TASK DETAILS: The records that follow are to be transcribed exactly.

INPUT RECORDS:
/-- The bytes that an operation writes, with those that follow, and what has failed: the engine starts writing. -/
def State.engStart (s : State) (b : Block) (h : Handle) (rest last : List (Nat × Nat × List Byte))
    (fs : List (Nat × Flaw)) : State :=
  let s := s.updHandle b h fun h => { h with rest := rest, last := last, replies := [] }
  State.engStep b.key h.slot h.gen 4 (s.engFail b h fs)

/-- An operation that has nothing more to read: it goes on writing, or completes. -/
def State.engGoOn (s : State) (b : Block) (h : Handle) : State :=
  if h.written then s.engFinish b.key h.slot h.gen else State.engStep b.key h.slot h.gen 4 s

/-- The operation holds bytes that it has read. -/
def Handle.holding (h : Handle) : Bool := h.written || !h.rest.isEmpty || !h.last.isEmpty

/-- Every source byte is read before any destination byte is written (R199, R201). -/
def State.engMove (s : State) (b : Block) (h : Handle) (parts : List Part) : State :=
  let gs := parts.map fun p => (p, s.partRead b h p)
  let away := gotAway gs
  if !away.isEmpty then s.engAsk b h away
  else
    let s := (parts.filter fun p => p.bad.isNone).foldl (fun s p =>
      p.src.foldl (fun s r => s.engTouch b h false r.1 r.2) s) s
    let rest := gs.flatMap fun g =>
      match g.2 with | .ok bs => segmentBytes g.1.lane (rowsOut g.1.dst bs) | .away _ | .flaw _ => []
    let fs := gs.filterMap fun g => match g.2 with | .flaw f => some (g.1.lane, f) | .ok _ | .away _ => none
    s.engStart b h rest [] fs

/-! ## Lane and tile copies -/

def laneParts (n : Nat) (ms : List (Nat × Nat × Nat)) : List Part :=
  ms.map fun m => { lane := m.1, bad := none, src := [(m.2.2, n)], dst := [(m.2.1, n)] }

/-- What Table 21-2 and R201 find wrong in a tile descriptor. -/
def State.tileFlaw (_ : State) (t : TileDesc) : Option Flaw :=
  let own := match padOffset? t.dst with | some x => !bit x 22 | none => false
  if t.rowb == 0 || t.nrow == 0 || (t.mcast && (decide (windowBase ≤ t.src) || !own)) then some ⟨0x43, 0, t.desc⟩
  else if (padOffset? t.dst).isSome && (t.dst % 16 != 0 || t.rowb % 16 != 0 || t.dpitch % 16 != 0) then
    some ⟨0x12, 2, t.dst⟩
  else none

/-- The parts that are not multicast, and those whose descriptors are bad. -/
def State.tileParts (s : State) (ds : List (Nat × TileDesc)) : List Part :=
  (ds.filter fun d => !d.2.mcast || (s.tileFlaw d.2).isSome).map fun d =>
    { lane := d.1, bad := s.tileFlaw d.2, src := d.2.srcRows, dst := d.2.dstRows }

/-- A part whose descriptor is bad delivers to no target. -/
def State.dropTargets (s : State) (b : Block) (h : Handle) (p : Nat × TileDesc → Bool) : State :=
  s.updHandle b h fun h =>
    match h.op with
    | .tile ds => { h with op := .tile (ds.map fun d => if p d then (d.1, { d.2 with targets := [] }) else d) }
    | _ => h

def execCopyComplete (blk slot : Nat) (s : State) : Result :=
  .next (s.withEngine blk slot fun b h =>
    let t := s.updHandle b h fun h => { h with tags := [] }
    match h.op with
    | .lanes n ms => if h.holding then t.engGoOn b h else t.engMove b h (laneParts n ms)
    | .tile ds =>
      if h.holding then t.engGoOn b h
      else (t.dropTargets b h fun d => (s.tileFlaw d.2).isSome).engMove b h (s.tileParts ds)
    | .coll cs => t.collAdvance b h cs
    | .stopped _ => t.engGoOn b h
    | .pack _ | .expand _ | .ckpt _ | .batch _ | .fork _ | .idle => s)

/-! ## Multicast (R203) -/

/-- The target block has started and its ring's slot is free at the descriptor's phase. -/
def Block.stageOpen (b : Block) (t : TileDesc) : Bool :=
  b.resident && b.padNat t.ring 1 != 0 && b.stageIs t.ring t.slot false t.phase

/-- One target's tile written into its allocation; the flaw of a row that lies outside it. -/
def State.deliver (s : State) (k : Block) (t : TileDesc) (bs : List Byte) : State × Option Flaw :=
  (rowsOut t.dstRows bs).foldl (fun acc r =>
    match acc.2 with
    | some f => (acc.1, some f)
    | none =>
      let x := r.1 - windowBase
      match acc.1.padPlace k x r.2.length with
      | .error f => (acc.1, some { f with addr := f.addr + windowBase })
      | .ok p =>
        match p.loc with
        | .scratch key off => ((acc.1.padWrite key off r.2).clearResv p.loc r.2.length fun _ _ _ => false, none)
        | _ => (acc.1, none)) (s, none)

TASK SOLUTION:
/-- The bytes that an operation writes, with those that follow, and what has failed: the engine starts writing. -/
def State.engStart (s : State) (b : Block) (h : Handle) (rest last : List (Nat × Nat × List Byte))
    (fs : List (Nat × Flaw)) : State :=
  let s := s.updHandle b h fun h => { h with rest := rest, last := last, replies := [] }
  State.engStep b.key h.slot h.gen 4 (s.engFail b h fs)

/-- An operation that has nothing more to read: it goes on writing, or completes. -/
def State.engGoOn (s : State) (b : Block) (h : Handle) : State :=
  if h.written then s.engFinish b.key h.slot h.gen else State.engStep b.key h.slot h.gen 4 s

/-- The operation holds bytes that it has read. -/
def Handle.holding (h : Handle) : Bool := h.written || !h.rest.isEmpty || !h.last.isEmpty

/-- Every source byte is read before any destination byte is written (R199, R201). -/
def State.engMove (s : State) (b : Block) (h : Handle) (parts : List Part) : State :=
  let gs := parts.map fun p => (p, s.partRead b h p)
  let away := gotAway gs
  if !away.isEmpty then s.engAsk b h away
  else
    let s := (parts.filter fun p => p.bad.isNone).foldl (fun s p =>
      p.src.foldl (fun s r => s.engTouch b h false r.1 r.2) s) s
    let rest := gs.flatMap fun g =>
      match g.2 with | .ok bs => segmentBytes g.1.lane (rowsOut g.1.dst bs) | .away _ | .flaw _ => []
    let fs := gs.filterMap fun g => match g.2 with | .flaw f => some (g.1.lane, f) | .ok _ | .away _ => none
    s.engStart b h rest [] fs

/-! ## Lane and tile copies -/

def laneParts (n : Nat) (ms : List (Nat × Nat × Nat)) : List Part :=
  ms.map fun m => { lane := m.1, bad := none, src := [(m.2.2, n)], dst := [(m.2.1, n)] }

/-- What Table 21-2 and R201 find wrong in a tile descriptor. -/
def State.tileFlaw (_ : State) (t : TileDesc) : Option Flaw :=
  let own := match padOffset? t.dst with | some x => !bit x 22 | none => false
  if t.rowb == 0 || t.nrow == 0 || (t.mcast && (decide (windowBase ≤ t.src) || !own)) then some ⟨0x43, 0, t.desc⟩
  else if (padOffset? t.dst).isSome && (t.dst % 16 != 0 || t.rowb % 16 != 0 || t.dpitch % 16 != 0) then
    some ⟨0x12, 2, t.dst⟩
  else none

/-- The parts that are not multicast, and those whose descriptors are bad. -/
def State.tileParts (s : State) (ds : List (Nat × TileDesc)) : List Part :=
  (ds.filter fun d => !d.2.mcast || (s.tileFlaw d.2).isSome).map fun d =>
    { lane := d.1, bad := s.tileFlaw d.2, src := d.2.srcRows, dst := d.2.dstRows }

/-- A part whose descriptor is bad delivers to no target. -/
def State.dropTargets (s : State) (b : Block) (h : Handle) (p : Nat × TileDesc → Bool) : State :=
  s.updHandle b h fun h =>
    match h.op with
    | .tile ds => { h with op := .tile (ds.map fun d => if p d then (d.1, { d.2 with targets := [] }) else d) }
    | _ => h

def execCopyComplete (blk slot : Nat) (s : State) : Result :=
  .next (s.withEngine blk slot fun b h =>
    let t := s.updHandle b h fun h => { h with tags := [] }
    match h.op with
    | .lanes n ms => if h.holding then t.engGoOn b h else t.engMove b h (laneParts n ms)
    | .tile ds =>
      if h.holding then t.engGoOn b h
      else (t.dropTargets b h fun d => (s.tileFlaw d.2).isSome).engMove b h (s.tileParts ds)
    | .coll cs => t.collAdvance b h cs
    | .stopped _ => t.engGoOn b h
    | .pack _ | .expand _ | .ckpt _ | .batch _ | .fork _ | .idle => s)

/-! ## Multicast (R203) -/

/-- The target block has started and its ring's slot is free at the descriptor's phase. -/
def Block.stageOpen (b : Block) (t : TileDesc) : Bool :=
  b.resident && b.padNat t.ring 1 != 0 && b.stageIs t.ring t.slot false t.phase

/-- One target's tile written into its allocation; the flaw of a row that lies outside it. -/
def State.deliver (s : State) (k : Block) (t : TileDesc) (bs : List Byte) : State × Option Flaw :=
  (rowsOut t.dstRows bs).foldl (fun acc r =>
    match acc.2 with
    | some f => (acc.1, some f)
    | none =>
      let x := r.1 - windowBase
      match acc.1.padPlace k x r.2.length with
      | .error f => (acc.1, some { f with addr := f.addr + windowBase })
      | .ok p =>
        match p.loc with
        | .scratch key off => ((acc.1.padWrite key off r.2).clearResv p.loc r.2.length fun _ _ _ => false, none)
        | _ => (acc.1, none)) (s, none)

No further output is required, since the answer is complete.